Re: The last structural shortcoming of MIME: how to remove it

Harmonizing the syntax of MIME parameter values and URLs
--------------------------------------------------------

Referring to my recent proposal for allowing octets > 127 and
different character sets to be indicated in MIME parameters [1],
Glenn Adams <glenn(_at_)stonehand(_dot_)com> wrote in message
<9511292047(_dot_)AA03921(_at_)trubetzkoy(_dot_)stonehand(_dot_)com>:

I am very pleased to see your proposal, and strongly endorse it.  However,
I'd like to suggest an editorial change that is motivated by a conversation
I am currently having about how to solve the character encoding
identification problem that holds with URLs in general.

Given the following syntax:

quoted-string-with-charspec : '"' %-text-with-charspec '"'
%-text-with-charspec        : charspec %-text
charspec                    : charspec-prefix '<' charset '>'
charspec-prefix             : "=?%"
charset                     : as in RFC 1522
%-text                      : %-octet | %-octet %-text
%-octet                     : unescaped-octet | escaped-octet
unescaped-octet             : octet whose value is the code value of
                              any printable ASCII character other than
                              SPACE or %-specials
escaped-octet               : '%' hex-digit hex-digit
%-specials                  : '"' | '{' | '}' | '|' | '\' | '^' | '~' |
                              '[' | ']' | '`' | '#' | '<' | '>' | '%'


Your restriction to "%-specials" and "escaped-octet" for what's
allowed in a "quoted-string-with-charspec" after the "charspec"
wouldn't hurt.

Then RFC 1521 could be updated to read:

value : token | quoted-string-with-charspec


This is more problematic. I don't think we can ignore the
current use of "normal" quoted-strings to give values of MIME
parameters. So the RFC 1521 definition of value should rather be
updated to:

  value = token / quoted-string / quoted-string-with-charspec
     ; when the "quoted-string" and "quoted-string-with-charspec"
     ; interpretation of a "value" both are possible, the latter
     ; shall be used

In fact all "quoted-string-with-charspec"s are syntactically
also "quoted-string"s, so the proposal is syntactically, though
not semantically, backwards compatible.

And RFC 1738 could be updated to:

url-with-charspec           : charspec url
url                         : as specified by RFC 1738

Given these changes, url-with-charspec could be used as a parameter value
simply by adding quotes, since url-with-charspec satisfies the lexical syntax
of %-text-with-charspec.


The "charspec-prefix" must also be added.

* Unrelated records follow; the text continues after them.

/-- Every command's word has the command's opcode and matches under its mask (30_encoding.md R86). -/
theorem encodedWord : ∀ i : Instr, EncodedWord.Statement i
  | .nop => EncodedWord.nop
  | .clr _ => EncodedWord.clr _
  | .mov _ _ => EncodedWord.mov _ _
  | .ldn _ => EncodedWord.ldn _
  | .ton _ => EncodedWord.ton _
  | .setl _ _ => EncodedWord.setl _ _
  | .getl _ _ => EncodedWord.getl _ _
  | .cmp _ _ => EncodedWord.cmp _ _
  | .eq _ _ => EncodedWord.eq _ _
  | .isz _ => EncodedWord.isz _
  | .add _ _ _ => EncodedWord.add _ _ _
  | .sub _ _ _ => EncodedWord.sub _ _ _
  | .inc _ _ => EncodedWord.inc _ _
  | .dec _ _ => EncodedWord.dec _ _
  | .mul _ _ _ => EncodedWord.mul _ _ _
  | .divmod _ _ _ _ => EncodedWord.divmod _ _ _ _
  | .div _ _ _ => EncodedWord.div _ _ _
  | .mod _ _ _ => EncodedWord.mod _ _ _
  | .and _ _ _ => EncodedWord.and _ _ _
  | .or _ _ _ => EncodedWord.or _ _ _
  | .xor _ _ _ => EncodedWord.xor _ _ _
  | .shl _ _ => EncodedWord.shl _ _
  | .shr _ _ => EncodedWord.shr _ _

end Sys2Proof

namespace Sys2Proof.Proofs

open Sys2Proof.Laws

/-- Settles O32: the word passes the opcode and mask checks, and well-formed operands pass theirs. -/
theorem decodeOfEncode : Obligations.DecodeOfEncode := fun n i h =>
  decode_encode (encodedWord i) ((operandCause_eq_none_iff n i).mpr h)

/-- Settles O33: a word that decodes matches under its opcode's mask, which leaves no bit out. -/
theorem encodeOfDecode : Obligations.EncodeOfDecode := by
  intro n w i h
  obtain ⟨o, hc, hm, operands, rfl⟩ := checks_of_decode_eq_ok h
  exact ⟨encode_assemble hc hm, (operandCause_eq_none_iff n _).mp operands⟩

/-- Settles O34: the rows of the table are the opcodes with their masks, and each clause is one check on the fields. -/
theorem decodeCausesInOrder : Obligations.DecodeCausesInOrder := by
  have rows (o : Opcode) : o ∈ Opcode.all := by cases o <;> decide
  intro n w
  simp only [← field_opcode, ← regField_eq_iff, ← idxField_val]
  refine ⟨fun h => decode_of_unassigned fun o => h (o.code, o.mask) ?_, fun row hrow hc => ?_⟩
  · exact List.mem_map_of_mem (f := fun o => (o.code, o.mask)) (rows o)
  obtain ⟨o, -, rfl⟩ : ∃ o ∈ Opcode.all, (o.code, o.mask) = row := List.mem_map.mp hrow
  refine ⟨decode_of_mismatch hc, fun hm => ?_⟩
  have divmod : o.code = 0x1C ↔ o = .divmod := Opcode.code_injective.eq_iff' rfl
  have setl : o.code = 0x05 ↔ o = .setl := Opcode.code_injective.eq_iff' rfl
  have getl : o.code = 0x06 ↔ o = .getl := Opcode.code_injective.eq_iff' rfl
  have operands := operandCause_assemble n o w
  simp only [divmod, setl, getl]
  refine ⟨fun ho same => ?_, fun ho large => ?_, fun distinct small => ?_⟩
  · exact decode_of_operandCause hc hm (operands.trans (if_pos ⟨ho, same⟩))
  · have not_divmod : ¬ (o = .divmod ∧ regField w 6 = regField w 18) := by rcases ho with rfl | rfl <;> simp
    exact decode_of_operandCause hc hm (operands.trans ((if_neg not_divmod).trans (if_pos ⟨ho, large⟩)))
  · exact ⟨_, decode_of_match hc hm (operands.trans ((if_neg distinct).trans (if_neg small))),
      congrArg Opcode.code (opcode_assemble o w), encode_assemble hc hm⟩

/-- Settles O35: each word is the word of its command, which is well-formed at N = 2. -/
theorem sampleWordsDecode : Obligations.SampleWordsDecode :=
  ⟨decodeOfEncode 2 (.add 3 1 2) rfl, decodeOfEncode 2 (.divmod 3 4 1 2) rfl, decodeOfEncode 2 (.setl 4 1) rfl,
    decodeOfEncode 2 (.cmp 1 2) rfl, decodeOfEncode 2 (.mul 3 1 2) rfl, decodeOfEncode 2 (.shr 3 1) rfl⟩

end Sys2Proof.Proofs
end

section
/-!
PROOFS. Commands at their end (30_encoding.md R94 to R98): the unit's turn on each pending word, two commands that write
the same to different registers, the relations read from STATUS, and the obligations O28, O30, O36 and O60.
-/

namespace Sys2Proof.Machine

variable {s : State}

/-! ## The unit's turn, case by case -/

/-- With the unit's turn listed first, or with none listed, a step is the unit's turn past it (log 2). -/
theorem step_eq_unitTurn {ts : List Turn} (h : (s.turns = [] ∧ ts = []) ∨ s.turns = .unit :: ts) :
    step s = unitTurn (s.setTurns ts) := by
  obtain ⟨unlisted, rfl⟩ | listed := h
  · have same : s.setTurns [] = s := by rw [State.setTurns, ← unlisted]
    rw [same, step, unlisted]
  · rw [step, listed]
    rfl

theorem unitTurn_of_not_enabled (h : ¬ (s.busy = true ∧ s.fault = false)) : unitTurn s = .next s :=
  if_neg (State.unitEnabled_eq_true_iff.not.mpr h)

theorem unitTurn_of_enabled (hb : s.busy = true) (hf : s.fault = false) : unitTurn s = unitStep s :=
  if_pos (State.unitEnabled_eq_true_iff.mpr ⟨hb, hf⟩)

theorem unitStep_of_init (hp : s.pend = .init) : unitStep s = .next s.endInit := by simp [unitStep, hp]

section

variable {w : CmdWord}

theorem unitStep_of_decode_ok (hp : s.pend = .command w) {i : Instr} (hd : decode s.cfg.N w = .ok i) :
    unitStep s = exec i s := by
  simp [unitStep, hp, hd]

theorem unitStep_of_decode_error (hp : s.pend = .command w) {c : Cause} (hd : decode s.cfg.N w = .error c) :
    unitStep s = .next (s.raise c) := by
  simp [unitStep, hp, hd]

end

/-! ## Commands that differ in their destinations -/

/-- In `s` the commands `i` and `j` have one outcome, but that `j` writes to `d'` what `i` writes to `d`. -/
def State.WritesAlike (s : State) (i j : Instr) (d d' : Reg) : Prop :=
  ∃ t u : State, exec i s = .next t ∧ exec j s = .next u ∧ (t.fault = false → t.reg d = u.reg d')
    ∧ t.ovf = u.ovf ∧ t.cond = u.cond ∧ t.rel = u.rel ∧ t.fault = u.fault ∧ t.cause = u.cause

section

variable {i j : Instr} {d d' : Reg}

The user-unfriendliness of not-only-ASCII URLs. HURLs
-----------------------------------------------------

Now that we have made things so simple, it's time to complicate
them again, but in other respects ...

The requirements RFC applicable to URLs (RFC 1736) asks for
several things, among them:

: 4.5 Locators are "transport-friendly".
:  
:    Internet locators can be transmitted from user to user (e.g, via e-
:    mail) across Internet standard communications protocols without loss
:    or corruption of information.

: 4.6 Locators are human transcribable.
:  
:    Users can copy Internet locators from one medium to another (such as
:    voice to paper, or paper to keyboard) without loss or corruption of
:    information.  This process is not required to be comfortable.

Requirement 4.5 makes it necessary to encode non-ASCII
characters as "escaped-octet"s, consisting of "%" and two
hexadecimal digits. This, however, makes it impossible to meet
requirement 4.6, if languages other than English are involved.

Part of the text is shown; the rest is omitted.